Banding is the formation of pale white lines or grooves across the nail plates and is usually asymptomatic.
Patients undergoing EGFR inhibitor therapy are advised to moisturise the dry areas of the body twice a day with thick alcohol-free emollient and use a sunscreen of SPF 15 or greater.
Patients with moderate rash with itch and signs of confluence may need to be started on oral antibiotics. When rashes become severe with pain and ulceration, the discontinuation of EGFR inhibitor is strongly recommended, with concurrent high dose of antihistamines and antibiotics. Severe reactions where the skin becomes exfoliative with ulcerative dermatitis are extremely rare. Patients need to be treated in the burns unit if such incidences occur and should not be re-challenged with the EGFR inhibitor.
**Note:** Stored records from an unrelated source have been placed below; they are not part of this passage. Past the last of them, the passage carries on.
/-- KV_APPEND's plan; extents that depend on the header are taken from it where it is valid. New K rows may be compressed, as rows
of d elements (R162); a sequence block has no compressed form, so zc_dst is a violation (DESIGN CHOICE, unsafe, log 72). -/
def kvPlan (s : State) (r : Reach) (d : Desc) : Plan :=
  let t := s.param d 0
  let ldk := s.param d 1
  let ldv := s.param d 2
  let ok := 4 ≤ d.paramLen && 1 ≤ t && t ≤ 64 && ldk % 32 == 0 && ldv % 32 == 0 &&
    (!(List.range 5).any fun i => s.param d (3 + i) != 0) && d.tiles == t && d.bAddr != 0 && d.fmtOut == 0 &&
    d.g == 0 && d.gOut == 0 && ([0, 1, 2, 3, 4, 5, 6, 7, 9, 10, 11].all fun i => s.header d i == 0) && !d.zcDst &&
    (!d.zcA || zcAllowed r.fur d.aAddr d.fmtA (readSequence s d.dstAddr).d ldk)
  if !ok then badParam
  else
    let q := readSequence s d.dstAddr
    let rows := if q.headerOk then t * q.heads else 1
    let n := if q.headerOk then q.d else 1
    let a := stridedExtent d.aAddr rows ldk (if d.zcA then rowRoom true d.fmtA n else rowBytes (fmtWidth d.fmtA) n)
    let b := stridedExtent d.bAddr rows ldv (rowBytes (fmtWidth d.fmtB) n)
    let dst := (d.dstAddr, sequenceBlockBytes s d.dstAddr)
    let flush := if q.headerOk ∧ 64 ≤ q.nTok % 64 + t then ceilDiv q.baleBytes 128 else 0
    { reads := [a, b], writes := [dst], extA := a, extB := b, extDst := dst
      cycles := 160 + t * (16 + 2 * q.heads * ceilDiv q.d 64) + flush }

/-- Narrow one new row into the cache's format: element bytes, scale bytes, events (R180). -/
def kvNarrow (s : State) (d : Desc) (q : Sequence) (v : Bool) (a i : Nat) : List Byte × List Byte × List Nat :=
  let src := if v then d.fmtB else d.fmtA
  let fmt := if v then q.fmtV else q.fmtK
  let ys := (readRow s (!v && d.zcA) src a q.d).map fun b => (decodeElem src b, srcLsb src b)
  let (es, ss, ev) := narrowRowOutputs { d with fmtOut := fmt, gOut := if scaledFmt fmt then q.g + 1 else 0 } i ys
  let bs := packElems (fmtWidth fmt) es
  (bs ++ List.replicate (kvRow q.d fmt - bs.length) 0, ss.map fun x => BitVec.ofNat 8 x, ev)

/-- Replace bytes of an image from an offset. -/
def patch (img : List Byte) (off : Nat) (bs : List Byte) : List Byte :=
  img.take off ++ bs ++ img.drop (off + bs.length)

/-- The granules of an image that hold n bytes from an offset. -/
def granulesIn (img : List Byte) (base off n : Nat) : List (Nat × List Byte) :=
  if n = 0 then [] else
    let lo := off / 32 * 32
    [(base + lo, slice img lo (roundUp (off + n) 32 - lo))]

/-- A windrow record (R167). -/
def windrowRecord (nTok nBase tag : Nat) : List Byte :=
  let b := leBytes 4 nTok ++ leBytes 4 nBase ++ leBytes 4 tag ++ leBytes 16 0
  b ++ leBytes 4 (crc32c b).toNat

/-- Append token t to the windrow image: the new image and the tile's pieces and events (R181). -/
def kvToken (s : State) (d : Desc) (q : Sequence) (img : List Byte) (t : Nat) :
    List Byte × List (Nat × List Byte) × List Nat :=
  let p := q.nTok + t
  let slot := p % 64
  let half (img : List Byte) (v : Bool) : List Byte × List Nat :=
    (List.range q.heads).foldl (fun (img, ev) hd =>
      let src := if v then d.bAddr + (t * q.heads + hd) * s.param d 2 else d.aAddr + (t * q.heads + hd) * s.param d 1
      let (bs, ss, e) := kvNarrow s d q v src (((p * q.heads + hd) * q.d + if v then 2 ^ 31 else 0) % 2 ^ 32)
      let ((ro, _), (so, _)) := q.rowAt v slot hd
      (patch (patch img ro bs) so ss, addEvents ev e)) (img, [0, 0, 0, 0])
  let (img, evK) := half img false
  let (img, evV) := half img true
  let pieces := [false, true].flatMap fun v =>
    let fmt := if v then q.fmtV else q.fmtK
    let ((ro, _), (so, sn)) := q.rowAt v slot 0
    granulesIn img (q.h + 64) ro (q.heads * kvRow q.d fmt) ++ granulesIn img (q.h + 64) so (q.heads * sn)
  let flush := if slot = 63 then [(q.entry s (p / 64 - q.first), img)] else []
  (img, pieces ++ flush ++ [(q.h + 32, windrowRecord (p + 1) q.nTok d.tag)], addEvents evK evV)

/-- The granule that n bytes at an offset of the windrow image share with other rows' bytes: it is read and merged (R117). -/
def mergedGranules (base off n : Nat) : List (Nat × Nat) :=
  if n = 0 ∨ (off % 32 = 0 ∧ n % 32 = 0) then [] else [(base + off / 32 * 32, roundUp (off + n) 32 - off / 32 * 32)]

/-- The granules of a token's scales that its tile merges. -/
def kvMerges (q : Sequence) (t : Nat) : List (Nat × Nat) :=
  [false, true].flatMap fun v =>
    let (_, (so, sn)) := q.rowAt v ((q.nTok + t) % 64) 0
    mergedGranules (q.h + 64) so (q.heads * sn)

/-- The tiles of a KV_APPEND, token by token. -/
def kvTiles (s : State) (d : Desc) (q : Sequence) : Nat → Nat → List Byte → List Tile
  | 0, _, _ => []
  | n + 1, t, img =>
    let (next, pieces, ev) := kvToken s d q img t
    let read := (List.range q.heads).flatMap fun hd =>
      readSpans s d.zcA d.fmtA (d.aAddr + (t * q.heads + hd) * s.param d 1) q.d
    { pieces := pieces, events := ev, zc := zcCount d.zcA d.fmtA q.d q.heads (read.map (·.2))
      reads := read ++ kvMerges q t ++
        rowReads (d.bAddr + t * q.heads * s.param d 2) q.heads (s.param d 2) (rowBytes (fmtWidth d.fmtB) q.d) } ::
      kvTiles s d q n (t + 1) next

/-- The page-table entry that a flush needs may be used, and its bale lies outside the sequence block (R181). -/
def flushOk (s : State) (r : Reach) (q : Sequence) (t : Nat) : Bool :=
  q.nTok % 64 + t < 64 ||
    (let i := q.nTok / 64 - q.first
     let e := q.entry s i
     baleOk s r q i true && (e + q.baleBytes ≤ q.h || q.h + 64 + q.baleBytes ≤ e))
IMMUNE-MEDIATED HYPERSENSITIVITY REACTIONS All chemotherapeutic agents have the potential to initiate an infusion reaction. There are different types of skin rashes that can accompany infusion reactions of chemotherapy drugs either in the setting of an anaphylactic reaction or a mild “standard infusion reaction”. Although they are generally infrequent, these reactions occur more frequently with chemotherapy drugs such as paclitaxel, docetaxel, carboplatin and oxaliplatin.
The method of treatment of rashes depends on its extensiveness. A mild, asymptomatic rash may not require treatment while rashes that cause itch may require topical antibiotic in combination with oral antihistamines for pruritis.
Most reactions involve type I hypersensitivity and are presented with urticaria, pruritis, angioedema and flushing. Severe anaphylactic reactions can occur and cause hypotension, shock and occasional death. Pre-medications prior to the administration of the above chemotherapy drugs are usually given to prevent such incidences.
PIGMENTARY CHANGES This effect, involving the skin, nails and mucous membranes, is common in patients receiving cytotoxic agents such as alkylating agents and antitumour antibiotics. The pigmentary changes usually resolve with drug discontinuation. One way to minimise the risk of hyperpigmentation is to avoid sun exposure and make appropriate sun barrier preparations. Fluorouracil is one of the most commonly used drugs in cancer patients and it can be given via intravenous infusion, continuous infusion or orally. Some of its common side effects are the darkening of nail beds, inducement of the mucosal pigmentation of the tongue and conjunctiva.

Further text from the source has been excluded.